═════ Material shown ═════

-- ==== Sys2Proof/Machine/Transit.lean ====
section
/-!
DEFINITION. Machine/Transit.lean: time alignment and ego-motion (R244 to R289): Transit's streams, closes and revisions,
and Gait.
-/
namespace Sys2Proof.Machine

/-! ### Frames and chain numbers -/

/-- R159: whether chain number `a` precedes `b`. -/
def chainBefore (a b : Nat) : Bool :=
  let d := (b + 2 ^ 32 - a % 2 ^ 32) % 2 ^ 32
  if d = 0 then false else if d < 2 ^ 31 then true else if d = 2 ^ 31 then decide (a < b) else false

/-- PERIOD of R39 and R244. -/
def Side.framePeriod (s : Side) : Nat := s.fld Reg.TR_FRAME 32 32
/-- SETTLE of R245. -/
def Side.settleNs (s : Side) : Nat := s.fld Reg.TR_FRAME 0 32
/-- PHASE of R39 and R244. -/
def Side.framePhase (s : Side) : Nat := s.fld Reg.TR_PHASE 0 32

/-- The first frame boundary T_n at or after a time (R39). -/
def Side.boundaryFrom (s : Side) (t : Nat) : Nat :=
  let p := s.framePeriod
  if t ≤ s.framePhase then s.framePhase else s.framePhase + ceilDiv (t - s.framePhase) p * p

/-- The number of the frame that a time lies in (R39, R631). -/
def Side.frameOf (s : Side) (t : Nat) : Nat := (t - s.framePhase) / s.framePeriod

/-- Transit updated. -/
def Side.trSet (s : Side) (f : Transit → Transit) : Side := { s with tr := f s.tr }

/-- A Transit stream. -/
def Side.stream (s : Side) (i : Nat) : TrStream := s.tr.streams.getD i TrStream.reset

/-- A Transit stream updated. -/
def Side.onStream (s : Side) (i : Nat) (f : TrStream → TrStream) : Side :=
  s.trSet (fun t => { t with streams := setAt t.streams i (f (t.streams.getD i TrStream.reset)) })

/-- Whether a Transit stream is enabled, and whether it is a FRAME stream (R287). -/
def Side.streamOn (s : Side) (i : Nat) : Bool := s.flag (Reg.TR_SCFG i) 0
@[inherit_doc Side.streamOn] def Side.streamFrame (s : Side) (i : Nat) : Bool := s.flag (Reg.TR_SCFG i) 1

/-- The state of a stream at a time (R270, R273). -/
def Side.streamState (s : Side) (i t : Nat) : Nat :=
  match (s.stream i).hist.filter (fun h => decide (h.1 ≤ t)) |>.getLast? with
  | some h => h.2
  | none => if s.streamOn i then 2 else 0

/-- A stream enters a state (R270 to R273). -/
def Side.streamTo (s : Side) (i st : Nat) : Side :=
  (s.put (Reg.TR_SSTAT i) 8 2 st).onStream i (fun x => { x with hist := x.hist ++ [(s.now, st)] })

/-! ### Alignment (R255 to R260) -/

/-- R255: a sample is kept among the 64 of latest SRC_STAMP; of equal stamps the later chain stays. -/
def keepSample (l : List TrSample) (x : TrSample) : List TrSample :=
  if x.noStamp then l
  else
    let l : List TrSample := match l.find? (fun (y : TrSample) => y.stamp == x.stamp) with
      | some y => if chainBefore y.chain x.chain then (l.filter (fun (z : TrSample) => z.stamp != x.stamp)) ++ [x] else l
      | none => l ++ [x]
    let l : List TrSample := l.mergeSort (fun a b => decide (a.stamp ≤ b.stamp))
    l.drop (l.length - 64)

/-- R256: the extrapolation limit of a stream in ns. -/
def Side.xlim (s : Side) (i : Nat) : Nat :=
  let x := s.fld (Reg.TR_STIME i) 32 16
  if x = 0 then min (2 * s.fld (Reg.TR_STIME i) 48 16 * 1000) 50000000 else x * 1000

/-- The distance of two times. -/
def dist (a b : Nat) : Nat := max a b - min a b

/-- R256: the samples usable for a time, by a decision time, in order of their stamps. -/
def Side.usable (s : Side) (i t dec : Nat) : List TrSample :=
  (s.stream i).kept.filter (fun x => decide (x.avail ≤ dec) && decide (dist x.stamp t ≤ s.xlim i))

/-- The values of a channel-wise combination of two samples (R258, R259). -/
def Side.blend (s : Side) (i t : Nat) (a b : TrSample) : List Nat :=
  let w := weight t a.stamp b.stamp
  let lin := (a.vals.zip b.vals).map (fun e => to32 (lerp flt32 w (of32 e.1) (of32 e.2)))
  (upTo 4).foldl (fun acc k =>
    if (s.rd (Reg.TR_SCFG i)).flag (20 + k) ∧ 4 * k + 4 ≤ acc.length then
      let q (l : List Nat) : Quat := Quat.of flt32 (l.drop (4 * k))
      acc.take (4 * k) ++ slerp w (q a.vals) (q b.vals) ++ acc.drop (4 * k + 4)
    else acc) lin

/-- R257: the method of a stream for a time, with the samples it takes. -/
def Side.method (s : Side) (i t dec : Nat) : Nat × Option TrSample × Option TrSample :=
  let us := s.usable i t dec
  let before := us.filter (fun x => decide (x.stamp < t))
  let after := us.filter (fun x => decide (t < x.stamp))
  if s.streamState i dec = 2 then (6, none, none)
  else match us.find? (fun x => x.stamp == t) with
    | some x => (1, some x, some x)
    | none =>
        if s.streamFrame i then
          match before.getLast?, after.head? with
          | some a, some b => if t - a.stamp ≤ b.stamp - t then (5, some a, some a) else (5, some b, some b)
          | some a, none => (5, some a, some a)
          | none, some b => (5, some b, some b)
          | none, none => (0, none, none)
        else match before.getLast?, after.head? with
          | some a, some b => (2, some a, some b)
          | some a, none =>
              match before.dropLast.getLast? with
              | some z => (3, some z, some a)
              | none => (4, some a, some a)
          | none, some b =>
              match after.tail.head? with
              | some z => (3, some b, some z)
              | none => (4, some b, some b)
          | none, none => (0, none, none)

/-- The FP32 values of a stream at a time (R258, R259): zero for a stream that is stale or lame. -/
def Side.streamVals (s : Side) (i t dec : Nat) : Nat × List Nat × Nat :=
  let n := s.fld (Reg.TR_SCFG i) 8 5
  match s.method i t dec with
  | (m, some a, some b) => (m, if m = 2 ∨ m = 3 then s.blend i t a b else a.vals, b.chain)
  | (m, _, _) => (m, List.replicate n 0, 0)
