-- ==== Sys2Proof/Machine/Trot.lean ====
section
/-!
DEFINITION. Machine/Trot.lean: the frame boundary (R39), Trot-ups (R636 to R641), their pattern packs (R658 to R663), and the
end of START (R623).
-/
namespace Sys2Proof.Machine

/-! ### Pattern packs (R658 to R663) -/

/-- The class of a Trot-up unit in a pack (R658). -/
def trotClass (unit : Nat) : Nat :=
  match unit with
  | 0x0E => 0
  | 0x0F => 1
  | 0x0A => 2
  | 0x08 => 3
  | _ => 4

/-- The classes present on a side (R659). -/
def Side.packClasses (s : Side) : List Nat := if s.part.stalls = 0 then [0, 2, 3, 4] else [0, 1, 2, 3, 4]

/-- BASE of a pack slot. -/
def Side.packBase (s : Side) (a : Nat) : Nat := s.fld (Reg.TP_BASE a) 12 52 * 4096 % 2 ^ 46

/-- Whether a slot may be adopted: VERIFIED and not BAD. -/
def Side.packGood (s : Side) (a : Nat) : Bool := s.flag (Reg.TP_BASE a) 0 && !(s.flag (Reg.TP_BASE a) 1)

/-- The version of the pack in use or chosen; 0 is the built-in pack (R661). -/
def Side.packVersion (s : Side) (p : Option Nat) : Nat := match p with | none => 0 | some a => s.fld (Reg.TP_VER a) 0 32

/-- The patterns that a pack has for a unit (R636, R661). -/
def Side.packPatterns (s : Side) (p : Option Nat) (unit : Nat) : Nat :=
  match p with
  | none => 4
  | some a => max 1 (s.num (s.packBase a + 8 + trotClass unit) 1)

/-- R659: whether the pack of a slot is well formed. The slot's extent is the content that the Keeper verified (R690). -/
def Side.packOk (s : Side) (a : Nat) : Bool :=
  let b := s.packBase a
  let hd := s.num b 64
  let len := sfld hd 4 0 32
  let room := (s.kp.images.find? (fun i => i.target == 9 + a)).elim 0 KImage.length
  let npat (c : Nat) : Nat := sfld hd (8 + c) 0 8
  let nent := sfld hd 16 0 16
  let cs := s.packClasses
  let ents := (upTo nent).map (fun i => s.num (b + 64 + 32 * i) 32)
  let mine := ents.filter (fun e => cs.contains (sfld e 0 0 3))
  let keys := mine.map (fun e => (sfld e 0 0 3, sfld e 1 0 8))
  !(anySet hd [byteRange 13 15, byteRange 18 63]) && decide (64 + 32 * nent ≤ len) && decide (len ≤ room) &&
    nent == (cs.map npat).foldl (fun x y => x + y) 0 &&
    cs.all (fun c => decide (1 ≤ npat c) && decide (npat c ≤ 64)) &&
    ents.all (fun e => !(anySet e [(0, 3, 5), byteRange 2 3, byteRange 12 15, byteRange 24 31])) &&
    cs.all (fun c => (upTo (npat c)).all (fun i => (keys.filter (fun k => k == (c, i))).length == 1)) &&
    mine.all (fun e => decide (1 ≤ sfld e 8 0 32) && decide (sfld e 8 0 32 ≤ 32768) && decide (sfld e 4 0 32 + sfld e 8 0 32 ≤ len))

/-- A pack slot has been VERIFIED: its structure is checked (R659) and its version shown; LENGTH bytes of it are protected
(R660). -/
def Side.packVerified (s : Side) (a : Nat) : Side :=
  let s := s.swSet (fun w => { w with stale := w.stale.filter (fun x => x != a) })
  let s := s.put (Reg.TP_VER a) 0 32 (s.num (s.packBase a) 4)
  let len := s.num (s.packBase a + 4) 4
  let s := if s.guards.any (fun g => g.key == 0x1409 + a && decide (g.hi < s.packBase a + len)) then
      s.addGuard ⟨0x1409 + a, s.packBase a - 512, s.packBase a + len, 0x14, false, none⟩ else s
  if s.packOk a then s else (s.put (Reg.TP_BASE a) 1 1 1).count Reg.TP_CNT 16 16

/-- The newest pack that may be adopted, where its version is above the one in use (R661). -/
def Side.newestPack (s : Side) : Option Nat :=
  let ok := (upTo 2).filter (fun a => s.packGood a && decide (s.packVersion s.sw.pack < s.packVersion (some a)))
  match ok with
  | [] => none
  | [a] => some a
  | a :: b :: _ => if s.packVersion (some a) < s.packVersion (some b) then some b else some a

/-- Whether a slot holds the pack in use, or the one chosen for the next frame (R663). -/
def Side.packUsed (s : Side) (a : Nat) : Bool := s.sw.pack == some a || s.sw.nextPack == some a

/-- TP_BASE_WRITE (R663, R664). -/
def Side.tpBase (s : Side) (level a : Nat) (v : Word) : Side :=
  if level < 2 ∨ s.packUsed a then s.put Reg.TP_CNT 0 1 1
  else
    let s := (s.wr (Reg.TP_BASE a) 0).put (Reg.TP_BASE a) 12 52 (v.fld 12 52)
    (s.swSet (fun w => { w with stale := w.stale.filter (fun x => x != a) })).dropGuard (0x1400 + 9 + a)

/-- R661 at a frame boundary: the pack chosen one frame before comes into use, and the next one is chosen. -/
def Side.packStep (s : Side) : Side :=
  let s := match s.sw.nextPack with
    | some a =>
        if s.sw.pack = some a then s
        else (((s.swSet (fun w => { w with pack := some a })).put Reg.SW_TROT 32 32 (s.packVersion (some a))).count Reg.TP_CNT 48 16)
    | none => s
  match s.newestPack with
  | some a => s.swSet (fun w => { w with nextPack := some a })
  | none =>
      (upTo 2).foldl (fun s a =>
        if s.packGood a ∧ s.packUsed a = false ∧ s.sw.stale.contains a = false then
          (s.swSet (fun w => { w with stale := a :: w.stale })).count Reg.TP_CNT 32 16
        else s) s

/-- TROT_PACK_FETCH (R662): a unit fetches the input of its pattern of the next frame from the chosen pack. -/
def Side.packFetch (s : Side) (unit inst : Nat) : Side :=
  let p := match s.sw.nextPack with | some a => some a | none => s.sw.pack
  let m := (s.rd Reg.SW_FRAME).toNat + 1
  s.onTrot unit inst (fun t => { t with next := some (s.packVersion p, m % s.packPatterns p unit) })

/-! ### Units and frames -/

/-- The Trot-up units (R636). -/
def Side.trotUnits (s : Side) : List (Nat × Nat) :=
  ((s.part.modeUnits 3).filter (fun (u : Nat × Nat) => s.powered u.1 u.2) ++
    (if s.fld Reg.TV_CHAIN 0 13 = 0 then [] else [(0x0A, 0)]) ++ [(0x08, 0), (0x0B, 0)]).filter (fun (u : Nat × Nat) => !(s.withdrawn u.1 u.2))

/-- A unit at a frame boundary (R638, R640): what has not passed is undecided, and the next Trot-up becomes pending. -/
def TrotUnit.atBoundary (t : TrotUnit) (n : Nat) (pattern : Nat × Nat) : TrotUnit :=
  if t.want.isSome || t.rerun.isSome || t.run.isSome then
    { t with
      want := some n
      undecided := (n - 1) :: t.undecided.take 1
      late := some (n - 1, if t.rerun.isSome || t.run.isSome then t.pattern else pattern) }
  else { t with want := some n, undecided := [] }

/-- FRAME_BOUNDARY (R39): the latest frame boundary due: RERUNS returns to 0, the camera triggers take their driving slots (R223), a mode
takes effect, a control period comes into force, packs step, and Trot-ups become pending. -/
def Side.frameBoundary (s : Side) : Side :=
  let n := s.frameOf s.now
  let t := s.framePhase + n * s.framePeriod
  if s.now < t ∨ s.sw.bound.any (fun b => decide (t ≤ b)) = true then s
  else
    let s := s.swSet (fun w => { w with bound := some t })
    let s := (s.wr Reg.SW_FRAME (BitVec.ofNat 64 n)).put Reg.SW_STATE 8 8 0
    let s := s.dt (fun d => { d with cPhase := s.fld Reg.DT_CPER 32 32, cPeriod := s.fld Reg.DT_CPER 0 32 })
    let s := s.triggerBoundary
    let s := if s.flag Reg.PW_STATE 4 ∧ (s.rd Reg.PW_EFFECT).toNat ≤ t then s.modeEffect else s
    if s.sw.armed = false ∨ s.stewardOn = false then s
    else
      let was (u : Nat) : Nat × Nat := (s.packVersion s.sw.pack, (n - 1) % s.packPatterns s.sw.pack u)
      let s := s.packStep
      let units := s.trotUnits
      let kept := (s.sw.trots.filter (fun u => units.contains (u.unit, u.inst))).map (fun u => u.atBoundary n (was u.unit))
      let news := (units.filter (fun (u : Nat × Nat) => !(kept.any (fun k => k.unit == u.1 && k.inst == u.2)))).map
        (fun (u : Nat × Nat) => TrotUnit.fresh u.1 u.2 n false)
      let s := s.swSet (fun w => { w with trots := kept ++ news, first := some (w.first.getD n) })
      let late := (kept.filter (fun k => k.late.isSome)).map (fun k => (k.unit, k.inst))
      { s with unver := (s.unver.filter (fun u => units.contains u && !(late.contains u))) ++ late }

/-- TROT_UP_UNDECIDED (R640): event 0x04, and withdrawal after two frames. -/
def Side.trotUndecided (s : Side) (unit inst : Nat) : Side :=
  match s.trot unit inst with
  | none => s
  | some t =>
      match t.late with
      | none => s
      | some (f, pat) =>
          let s := (s.raise 0x04 unit inst none f 0 (some pat)).onTrot unit inst (fun t => { t with late := none })
          if t.undecided.length < 2 then s
          else if unit = 0x0A then
            ((s.withdrawChainmen (upTo 4096) true (some pat)).1).swSet (fun w => { w with
              trots := w.trots.filter (fun t => !(t.unit == unit && t.inst == inst)) })
          else (s.withdraw unit inst (some pat)).1

/-- Whether a command of class 0 that targets an instance is ready (R638). -/
def Side.classZeroReady (s : Side) (unit inst : Nat) : Bool :=
  s.ops.any (fun o => o.cls == 0 && o.unit == unit && s.ready o &&
    (if unit = 0x0E ∨ unit = 0x0F then o.f 4 0 16 == inst || o.f 4 0 16 == 0xFFFF else true))

/-- The next control boundary at or after now (R189, R639). -/
def Side.nextControl (s : Side) : Nat :=
  let d := s.datum
  if s.now ≤ d.cPhase then d.cPhase else d.cPhase + ceilDiv (s.now - d.cPhase) d.cPeriod * d.cPeriod

/-- Whether a Trot-up of a unit may start now (R636, R638, R639). -/
def Side.trotMayStart (s : Side) (t : TrotUnit) : Bool :=
  (t.want.isSome || t.rerun.isSome) && s.idle t.unit t.inst && s.powered t.unit t.inst && !(s.withdrawn t.unit t.inst) &&
    (t.rerun.isSome || t.owes || !(s.classZeroReady t.unit t.inst)) &&
    (t.unit != 0x0B || decide (s.now + 5000 ≤ s.nextControl))

/-- TROT_UP_START (R636 to R639): the re-run that is due, else the pending Trot-up. -/
def Side.trotStart (s : Side) (unit inst : Nat) : Side :=
  match s.trot unit inst with
  | none => s
  | some t =>
      if s.trotMayStart t then
        match t.rerun, t.want with
        | some f, _ => s.onTrot unit inst (fun t => { t with rerun := none, run := some (f, s.now, true) })
        | none, some f =>
            s.onTrot unit inst (fun t => { t with
              want := none
              run := some (f, s.now, false)
              pattern := t.next.getD (s.packVersion s.sw.pack, f % s.packPatterns s.sw.pack unit)
              next := none })
        | none, none => s
      else s

/-- R636: a fault whose re-run passed is transient; its event carries TRANSIENT while it still waits. -/
def Side.markTransient (s : Side) (unit inst : Nat) : Side :=
  { s with events := s.events.map (fun e =>
      if e.code == 0x03 && e.unit == unit && e.inst == inst then { e with flags := Nat.lor e.flags 1 } else e) }

/-- A Trot-up passed (R636, R640). -/
def Side.trotPass (s : Side) (unit inst frame : Nat) (rerun : Bool) : Side :=
  let s := s.onTrot unit inst (fun t => { t with
    run := none
    first := []
    owes := false
    lastPass := s.now
    undecided := t.undecided.filter (fun f => f != frame)
    firstOk := t.firstOk || s.sw.first == some frame })
  let s : Side := { s with unver := s.unver.filter (fun u => u != (unit, inst)) }
  if rerun then
    let s := (s.markTransient unit inst).count Reg.SW_CNT 32 16
    if unit = 0x0E ∨ unit = 0x0F then (s.countFault unit inst s.now false).1 else s
  else s

/-- TROT_UP_RESULT (R636): the XOR of expected and observed signatures, and of the Chainmen those whose result differs. -/
def Side.trotResult (s : Side) (unit inst diff : Nat) (bad : List Nat) : Side :=
  match s.trot unit inst with
  | none => s
  | some t =>
      match t.run with
      | none => s
      | some (frame, _, rerun) =>
          let bad := bad.filter (fun c => decide (c < 4096) && !(s.sw.chain.contains c))
          let ok := if unit = 0x0A then bad.isEmpty else diff == 0
          let diff := diff % 2 ^ 64
          if ok then s.trotPass unit inst frame rerun
          else if rerun = false then
            (s.raise 0x03 unit inst none diff 0 (some t.pattern)).onTrot unit inst (fun t => { t with
              run := none, rerun := some frame, first := bad })
          else
            let s := s.onTrot unit inst (fun t => { t with run := none, first := [] })
            let (s, fl) := if unit = 0x0A then s.withdrawChainmen (t.first ++ bad) false (some t.pattern)
              else s.withdraw unit inst (some t.pattern)
            let s := s.raise 0x03 unit inst none diff (2 + fl) (some t.pattern)
            let s := s.onTrot unit inst (fun t => { t with
              owes := false
              undecided := t.undecided.filter (fun f => f != frame)
              firstOk := t.firstOk || s.sw.first == some frame })
            s.withdrawEffect unit inst

/-- SIDE_LEAVE_START (R623, R647). -/
def Side.leaveStart (s : Side) : Side :=
  let decided := s.trotUnits.all (fun u => match s.trot u.1 u.2 with | some t => t.firstOk | none => false)
  if s.stewardOn ∧ s.swState = 0 ∧ s.sw.first.isSome ∧ decided ∧ s.peer ≠ 0 then
    let lost := (s.rd Reg.SW_WDRAW).toNat != 0 || !s.sw.chain.isEmpty
    let s := (s.setState (if lost then 2 else 1)).swSet (fun w => { w with leftAt := s.now })
    if s.id = 1 ∨ (s.peer = 1 ∧ s.flag Reg.SW_STATE 4) then s.setLead false else s
  else s

end Sys2Proof.Machine
end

═════

- **What to do**
Only the lines from the start of the material through the line bearing "(R39, R631). -/" are needed, restated exactly, with both end lines included.

- **Answer to this exercise**
-- ==== Sys2Proof/Machine/Transit.lean ====
section
/-!
DEFINITION. Machine/Transit.lean: time alignment and ego-motion (R244 to R289): Transit's streams, closes and revisions,
and Gait.
-/
namespace Sys2Proof.Machine

/-! ### Frames and chain numbers -/

/-- R159: whether chain number `a` precedes `b`. -/
def chainBefore (a b : Nat) : Bool :=
  let d := (b + 2 ^ 32 - a % 2 ^ 32) % 2 ^ 32
  if d = 0 then false else if d < 2 ^ 31 then true else if d = 2 ^ 31 then decide (a < b) else false

/-- PERIOD of R39 and R244. -/
def Side.framePeriod (s : Side) : Nat := s.fld Reg.TR_FRAME 32 32
/-- SETTLE of R245. -/
def Side.settleNs (s : Side) : Nat := s.fld Reg.TR_FRAME 0 32
/-- PHASE of R39 and R244. -/
def Side.framePhase (s : Side) : Nat := s.fld Reg.TR_PHASE 0 32

/-- The first frame boundary T_n at or after a time (R39). -/
def Side.boundaryFrom (s : Side) (t : Nat) : Nat :=
  let p := s.framePeriod
  if t ≤ s.framePhase then s.framePhase else s.framePhase + ceilDiv (t - s.framePhase) p * p

/-- The number of the frame that a time lies in (R39, R631). -/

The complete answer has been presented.